The perioperative stress response is associated with immunosuppression , and several studies have suggested a connection between inflammatory responses and tumor development [18–20]. Therefore, there is a critical need for the development of optimal methods to reduce perioperative stress and inflammatory responses in cancer patients. The modified PNB is a new technique for providing effective perioperative anesthesia and analgesia in patients undergoing breast surgery . It has been shown to provide adequate perioperative pain relief, which is essential for the reduction of stress and inflammatory responses . The SGB has a large range of clinical indications, including vasomotor syndromes, and both sympathetic-maintained and neuropathic pain syndromes [22–24]. Nevertheless, while the individual effects of PNB and SGB have been previously evaluated, few studies have investigated the effectiveness of a combined PNB and SGB. Therefore, this study aimed to determine whether the combination of an ultrasound-guided SGB and a modified PNB is more effective than a PNB alone in reducing stress and inflammatory responses in women undergoing modified radical mastectomy.
The results of this study indicated that the plasma levels of cortisol and glucose during surgery were blunted with the combined SGB and PNB approach. The combined block method also resulted in significantly lower postoperative IL-6 and TNF-a levels compared to the control group; additional advantages included a more stable perioperative HR, more effective relief of acute pain up to 12 hours postoperatively, and better postoperative sleep quality. No serious side effects were detected in either group. Thus, the combined SGB and PNB approach can be successfully used in conjunction with general anesthesia to suppress stress and inflammatory responses in patients undergoing modified radical mastectomy.
It is well known that changes in neuroendocrine mediators and cytokines through the direct activation of the somatic and sympathetic nervous systems can accurately reflect the perioperative stress response.

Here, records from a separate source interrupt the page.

/-- 07 R128, R129: what stands in a column with no wrong bit is read as it stands; with one of its 266 bits wrong it is read as
it was written, and is due for a rewrite; with two it is poisoned. Where an error is found, the cell that owns the bank counts
it. The check changes no byte in any of the three. -/
def Sys2Proof.Claims.StoredBits : Prop :=
  ∀ (s : State) (l : Loc), (l.space = .local ∨ l.space = .cap ∨ l.space = .lpddr) →
    (l.space = .local → (s.cell l.unit).eccinj.getLsbD 30 = false) →
    let u := s.checkColumn l
    let b := Fin.ofNat 4 (bankOf l.addr)
    let counted (dbl : Bool) : Prop := l.space = .local → ((u.2.cell l.unit).berr[b]).valid = true
      ∧ ((u.2.cell l.unit).berr[b]).dbl = dbl
      ∧ ((u.2.cell l.unit).berr[b]).count = (if ((s.cell l.unit).berr[b]).count = 255#8 then 255#8
          else ((s.cell l.unit).berr[b]).count + 1#8)
    (s.flips.get [] l.column = [] → u = (false, s))
    ∧ (∀ p, p < 266 → s.flips.get [] l.column = [p] →
      u.1 = false ∧ u.2.mem = s.mem ∧ u.2.rewrites = s.rewrites ++ [l.column] ∧ counted false)
    ∧ (∀ p q, p < 266 → q < 266 → p ≠ q → s.flips.get [] l.column = [p, q] →
      u.1 = true ∧ u.2.mem = s.mem ∧ u.2.flips = s.flips ∧ counted true)

/-- 10 R189, R190: an atomic is one indivisible read and write: the old value goes back, and the new one stands in memory. The
float members add or take the maximum in f32, and AFADD16 adds in f16. -/
def Sys2Proof.Claims.AtomicPerforms : Prop :=
  ∀ (s : State) (k : Nat) (f : Flight) (l : Loc) (n m : Nat) (ea p q : Word) (wide : Bool) (d : Dest) (fm : BitVec 8),
    s.memOk → Due s k f → f.body = .mem (.atomic m wide p q d fm) l n ea →
    let u := (taken s k f).checkColumn l
    u.1 = false →
    (m < 10 →
    let w := if wide then 64 else 32
    let old := u.2.peek l (w / 8)
    let new := atomicResult m w (BitVec.ofNat w (leNat old)) (p.setWidth w) (q.setWidth w)
    Goes (.atomicExecute k) s (fun t => StoredAt u.2 t l (lowBytes (w / 8) new.toNat)
      ∧ (d.owed = true → ∃ g ∈ t.net, g.body = .reply d old none ∧ g.who = f.who ∧ g.uid = f.uid)))
    ∧ (10 ≤ m → m < 13 → wide = false →
    let w := floatBytes m
    let old := u.2.peek l w
    Goes (.atomicExecute k) s (fun t => StoredAt u.2 t l (lowBytes w (floatResult m fm (leNat old) (p.toNat % 256 ^ w)))
      ∧ (d.owed = true → ∃ g ∈ t.net, g.body = .reply d old none ∧ g.who = f.who ∧ g.uid = f.uid)))

/-- 10 R191, R192, 08 R162: FSHIP of a built-in on a page in HBM acts as the atomic it names, at the word's place, a float one on
the word's low bytes; a loaded routine leaves NEW in the word and returns RES, and one that the partition may not ship performs
nothing and returns 0x04; on a page that is not in HBM it asks the pager for it. -/
def Sys2Proof.Claims.ShipPerforms : Prop :=
  ∀ (s : State) (k : Nat) (f : Flight) (l : Loc) (n m : Nat) (ea p q : Word) (d : Dest) (fm : BitVec 8) (c : BitVec 5),
    s.memOk → Due s k f → ∀ placed, f.body = .mem (.fship m p q d fm c placed) l n ea →
    let h := ea.toNat / 2 ^ 36 % 2 ^ 24
    let z := pageSize (s.handle h).psz
    let page := ea.toNat % 2 ^ 36 / z
    let x := s.page h page
    let place := pageLoc x (ea.toNat % 2 ^ 36 % z)
    let u := (taken s k f).checkColumn place
    let inPlace := x.p = true ∧ x.layer = 1#2 ∧ (placed = true ∨ (x.transit = false ∧ x.clear = false)) ∧ u.1 = false
    let r := s.routine m
    let mayShip := m < 13 ∨ (r.v = true ∧ (r.tenant = 0#5 ∨ r.tenant.toNat = f.part))
    (m < 10 → inPlace →
      let old := u.2.peek place 8
      let new := atomicResult m 64 (BitVec.ofNat 64 (leNat old)) p q
      Goes (.fshipExecute k) s (fun t => StoredAt u.2 t place (lowBytes 8 new.toNat)
        ∧ (d.owed = true → ∃ g ∈ t.net, g.body = .reply d old none ∧ g.who = f.who ∧ g.uid = f.uid)))
    ∧ (10 ≤ m → m < 13 → inPlace →
      let w := floatBytes m
      let old := u.2.peek place w
      Goes (.fshipExecute k) s (fun t =>
        StoredAt u.2 t place (lowBytes w (floatResult m fm (leNat old) (p.toNat % 256 ^ w)))
        ∧ (d.owed = true → ∃ g ∈ t.net, g.body = .reply d old none ∧ g.who = f.who ∧ g.uid = f.uid)))
    ∧ (13 ≤ m → mayShip → inPlace →
      let w := if r.w64 then 8 else 4
      let old := BitVec.ofNat (8 * w) (leNat (u.2.peek place w))
      let regs := microRun (8 * w) fm old (p.setWidth (8 * w)) (q.setWidth (8 * w)) (r.uops.take r.len.toNat)
      Goes (.fshipExecute k) s (fun t => StoredAt u.2 t place (lowBytes w (regs 6).toNat)
        ∧ (d.owed = true → ∃ g ∈ t.net, g.body = .reply d (lowBytes w (regs 7).toNat) none ∧ g.who = f.who ∧ g.uid = f.uid)))
    ∧ (¬ mayShip → d.owed = true →
      Goes (.fshipExecute k) s (fun t => t.mem = s.mem
        ∧ ∃ g ∈ t.net, g.body = .reply d (lowBytes 8 4) none ∧ g.who = f.who ∧ g.uid = f.uid))
    ∧ (mayShip → x.p = false ∨ x.layer ≠ 1#2 → s.pageWaits = [] →
      Goes (.fshipExecute k) s (fun t => t.net = s.net ∧ MemorySame s t ∧ ∃ w ∈ t.pageWaits, w.handle = h ∧ w.page = page))

/-- 02 R34, 10 R181, 17 R313: a result lands in the register and bank it was issued for while its strand is there; results
of a strand that has gone are dropped; an acknowledgement frees its slice. LDF's 16 elements, decoded against their scale bytes
and rounded to f16, become the lanes of vD and vD+8 (10 R183). -/
def Obligations.ResultsLand : Prop :=
  ∀ (s : State) (k : Nat) (f : Flight), listGet s.net k = some f →
    (∀ r e data, f.body = .reply (.reg r (s.strand f.who).sup e) data none → (s.strand f.who).uid = f.uid →
      Goes (.loadDataReturn k) s (fun t => t.net = listErase s.net k ∧ t.mem = s.mem ∧ OthersSame s t f.who
        ∧ HoldsAt s t f.who r (extended e data)
        ∧ (∀ q, q ≠ r → t.readReg f.who q = s.readReg f.who q) ∧ (t.strand f.who).pc = (s.strand f.who).pc))
    ∧ (∀ v data, f.body = .reply (.vec v) data none → (s.strand f.who).uid = f.uid →
      Goes (.loadDataReturn k) s (fun t => t.net = listErase s.net k ∧ OthersSame s t f.who
        ∧ (t.strand f.who).v = (s.strand f.who).v.set v (BitVec.ofNat 128 (leNat data))))
    ∧ (∀ v fmt scl fm (mode : BitVec 3) data, f.body = .reply (.ldf v fmt scl fm mode) data none → fmt < 9 → (s.strand f.who).uid = f.uid →
      Goes (.loadDataReturn k) s (fun t => t.net = listErase s.net k ∧ OthersSame s t f.who ∧ t.mem = s.mem
        ∧ (let n := elemBits fmt * 2
           let rs := draws mode.toNat 16 (s.strand f.who).seed
           let hi : VReg := Fin.ofNat 16 (v.val + 8)
           let value (j : Nat) : BitVec 16 := BitVec.ofNat 16 (fmtF16.wr mode.toNat fm (rs.1.getD j 0) (decodeElem fm fmt
             (if scl then some (data.getD (n + j) 0#8).toNat else none) (elementOf (elemBits fmt) (data.take n) j)))
           (∀ j, j < 8 → lane 16 ((t.strand f.who).v[v]) j = value j ∧ lane 16 ((t.strand f.who).v[hi]) j = value (8 + j))
           ∧ (∀ r : VReg, r ≠ v → r ≠ hi → (t.strand f.who).v[r] = (s.strand f.who).v[r])
           ∧ (t.strand f.who).seed = rs.2)))
    ∧ (∀ d data, f.body = .reply d data none → (s.strand f.who).uid ≠ f.uid →
      exec (.loadDataReturn k) s = .next { s with net := listErase s.net k })
    ∧ (f.body = .ack → exec (.sliceAck k) s = .next { s with net := listErase s.net k })

/-! ### Copies and near-bank reductions (10 R186-R188, R193) -/

/-- 10 R187 step 1 to 3, 06 R113: a copy of a strand outside the supervisor, with its token free, no write in its port and
room in the engine, takes an engine entry with its addresses as read, marks its token pending, and the strand goes on; a
copy in the supervisor raises ILL (log 13). -/
def Sys2Proof.Claims.CopyIssue : Prop :=
  ∀ (s : State) (d a : SReg) (b : Src) (n rows sstr dstr : BitVec 16) (m : BitVec 32) (sz : Fin 6) (sw : Bool),
    ∀ r ∈ copyRows d a b n rows sstr dstr m sz sw,
    (s.me.sup = true → Traps r.1 s 0x01 (firstWord r.1))
    ∧ (s.me.sup = false → s.me.anyPending (d :: a :: b.regs) = false → s.engineWaits s.cur = false →
      (∃ k : Fin 8, (s.cell s.cur.cell).copies[k] = none) →
      Goes r.1 s (fun t => Ended s t (b.words + 2) sw ∧ RegsSame s t [] ∧ t.mem = s.mem
        ∧ PendIs (t.strand s.cur) d true
        ∧ ∃ (k : Fin 8) (c : Copy), (s.cell s.cur.cell).copies[k] = none ∧ (t.cell s.cur.cell).copies[k] = some c
          ∧ c.slot = s.cur.slot ∧ c.uid = s.me.uid ∧ c.token = d ∧ c.shape = r.2 ∧ c.dst = s.reg a ∧ c.src = s.src b
          ∧ c.poison = none ∧ c.fault = none ∧ ∀ j : Fin 8, j ≠ k → (t.cell s.cur.cell).copies[j] = (s.cell s.cur.cell).copies[j]))

/-- 10 R186, R187: a unit of a CPY or of a row of CPYS between places of the cell's own local memory, at the cell's turn at the
banks, moves its bytes and no others; a unit of GATH or SCAT moves one element from or to the address in its list; a unit of CPYC
leaves its element, or the two 4-bit ones of a byte, rounded to the destination's format. When every unit is done the token reads 0
and is no longer pending; a copy stopped on a fault, or one that met poison, ends with its status and a late trap. -/
def Sys2Proof.Claims.CopyPerforms : Prop :=
  ∀ (s : State) (c : Nat) (i : Fin 8) (k : Copy), (s.cell c).copies[i] = some k →
    let id : SlotId := ⟨c, k.slot⟩
    (∀ u, s.memOk → k.fault = none → u ∈ k.todo → s.contributes c i = false → BanksFree s c →
      let held (off n : Nat) : List Byte := s.peek ⟨.local, c, off⟩ n
      let dst := k.dst.toNat
      let src := k.src.toNat
      (∀ n, k.shape = .bytes n → u < unitCount dst n → dst + n ≤ 0xB000 → src + n ≤ 0xB000 →
        Goes (.bankAccess (.copyUnit c i u)) s (fun t =>
          let p := unitSpan dst n u
          UnitDone s t c i k u ⟨.local, c, dst + p.1⟩ (held (src + p.1) p.2)))
      ∧ (∀ len rows sstr dstr, k.shape = .strided len rows sstr dstr →
        let r := u / rowUnits len
        let row := dst + r * dstr
        u % rowUnits len < unitCount row len → row + len ≤ 0xB000 → src + r * sstr + len ≤ 0xB000 →
        Goes (.bankAccess (.copyUnit c i u)) s (fun t =>
          let p := unitSpan row len (u % rowUnits len)
          UnitDone s t c i k u ⟨.local, c, row + p.1⟩ (held (src + r * sstr + p.1) p.2)))
      ∧ (∀ n (z : Fin 6), k.shape = .gather n (2 ^ z.val) → src % 8 = 0 → src + 8 * u + 8 ≤ 0xB000 →
        let from' := leNat (held (src + 8 * u) 8)
        let to' := dst + u * 2 ^ z.val
        from' % 2 ^ z.val = 0 → from' + 2 ^ z.val ≤ 0xB000 → to' % 2 ^ z.val = 0 → to' + 2 ^ z.val ≤ 0xB000 →
        Goes (.bankAccess (.copyUnit c i u)) s (fun t => UnitDone s t c i k u ⟨.local, c, to'⟩ (held from' (2 ^ z.val))))
      ∧ (∀ n (z : Fin 6), k.shape = .scatter n (2 ^ z.val) → dst % 8 = 0 → dst + 8 * u + 8 ≤ 0xB000 →
        let from' := src + u * 2 ^ z.val
        let to' := leNat (held (dst + 8 * u) 8)
        from' % 2 ^ z.val = 0 → from' + 2 ^ z.val ≤ 0xB000 → to' % 2 ^ z.val = 0 → to' + 2 ^ z.val ≤ 0xB000 →
        Goes (.bankAccess (.copyUnit c i u)) s (fun t => UnitDone s t c i k u ⟨.local, c, to'⟩ (held from' (2 ^ z.val)))))
    ∧ (∀ u n dfmt, s.memOk → k.shape = .convert n → k.fault = none → k.poison = none → u ∈ k.todo → s.formatAt k.dst = some dfmt →
      dfmt < 9 →
      let w := k.who s c i
      let size := (elemBits dfmt + 7) / 8
      let e := if dfmt = 7 then 2 * u else u
      let da := (elemPlace dfmt k.dst e).1
      ∀ x l y z, x.engineLoc w da size size .write = .ok l y → x.mem = s.mem →
        y.takeTurn c l = some z → Sound z l →
        (∀ v, dfmt ≠ 7 → Converted s k w dfmt e 0 v x →
          Goes (.bankAccess (.copyUnit c i u)) s (fun t => UnitDone s t c i k u l (lowBytes size v)))
        ∧ (∀ v v2 x1, dfmt = 7 → 2 ≤ n - 2 * u → Converted s k w dfmt e 0 v x1 → Converted x1 k w dfmt e 1 v2 x →
          Goes (.bankAccess (.copyUnit c i u)) s (fun t => UnitDone s t c i k u l (lowBytes 1 (v + 16 * v2))))
        ∧ (∀ v, dfmt = 7 → n - 2 * u = 1 → Converted s k w dfmt e 0 v x →
          Goes (.bankAccess (.copyUnit c i u)) s (fun t => UnitDone s t c i k u l (lowBytes 1 (v + (leNat (s.peek l 1)) / 16 * 16)))))
    ∧ (k.fault = none → k.todo = [] → s.contributes c i = false → (s.strand id).uid = k.uid → (s.strand id).sup = false →
      (k.poison = none → Goes (.copyCompletion c i) s (fun t => (t.cell c).copies[i] = none
        ∧ HoldsAt s t id k.token 0#64 ∧ PendIs (t.strand id) k.token false ∧ t.mem = s.mem))
      ∧ (∀ l, k.poison = some l → (s.strand id).late = [] → (s.strand id).status ≠ .free →
        Goes (.copyCompletion c i) s (fun t =>
        (t.cell c).copies[i] = none ∧ HoldsAt s t id k.token 8#64 ∧ PendIs (t.strand id) k.token false
          ∧ (t.strand id).late = [l] ∧ t.mem = s.mem)))
    ∧ (∀ ev, k.fault = some ev → (s.strand id).late = [] → s.contributes c i = false → (s.strand id).uid = k.uid →
      (s.strand id).sup = false → (s.strand id).status ≠ .free →
      Goes (.copyFault c i) s (fun t => (t.cell c).copies[i] = none ∧ HoldsAt s t id k.token 0x0D#64
        ∧ PendIs (t.strand id) k.token false ∧ t.mem = s.mem
        ∧ ∃ e, (t.strand id).late = [⟨.copyf, ev, e⟩] ∧ e.toNat / 2 ^ 16 = 2))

Cortisol is the major glucocorticoid secreted by the zona fasciculata and zona reticularis . The plasma levels of cortisol and glucose are sensitive indicators of the stress response, and accurately reflect the stimulus intensity [26, 27]. In our study, cortisol levels were significantly lower at the end of the surgery, while glucose levels were significantly lower immediately after incision in the SGB group compared to the control group. Our findings are consistent with those of Chen et al. , who reported that SGB reduced stress responses in patients undergoing elective laparoscopic cholecystectomy. In addition, surgical trauma is also likely to enhance a patient’s inflammatory response , due to the increased incidence of postoperative complications.
IL-6 is highly expressed during inflammatory responses to conditions of stress, and can be used to assess the severity of surgical trauma . The observation of a reduction in IL-6 levels in the SGB group suggests that the combined block approach can attenuate the inflammatory response. This result is supported by a study conducted by Zhu et al. , who reported on the ability of the SGB to reduce the inflammatory response in patients undergoing laparoscopic colorectal cancer surgery. TNF-a is one of the most important mediators of systemic inflammation, and is released within a few minutes after local or systemic tissue injury . Therefore, it can be used as an indicator of an early inflammatory reaction . In our trial, the plasma levels of TNF-a were significantly lower in the SGB group at 24 hours postoperatively; this may reflect the alleviation of the inflammatory response by SGB. IL-8 plays an important role in acute inflammation . While there was no significant difference in plasma IL-8 values between the SGB and control groups, we observed a significant reduction of IL-8 from T0 to T1 in both groups. We speculate that this reduction may have been related to preoperative anxiety; however, previous studies have suggested that anxiety may not be significantly associated with inflammatory markers such as IL-8 [34, 35]. Therefore, further research is needed to elucidate the relationship between preoperative anxiety and changes in inflammatory markers.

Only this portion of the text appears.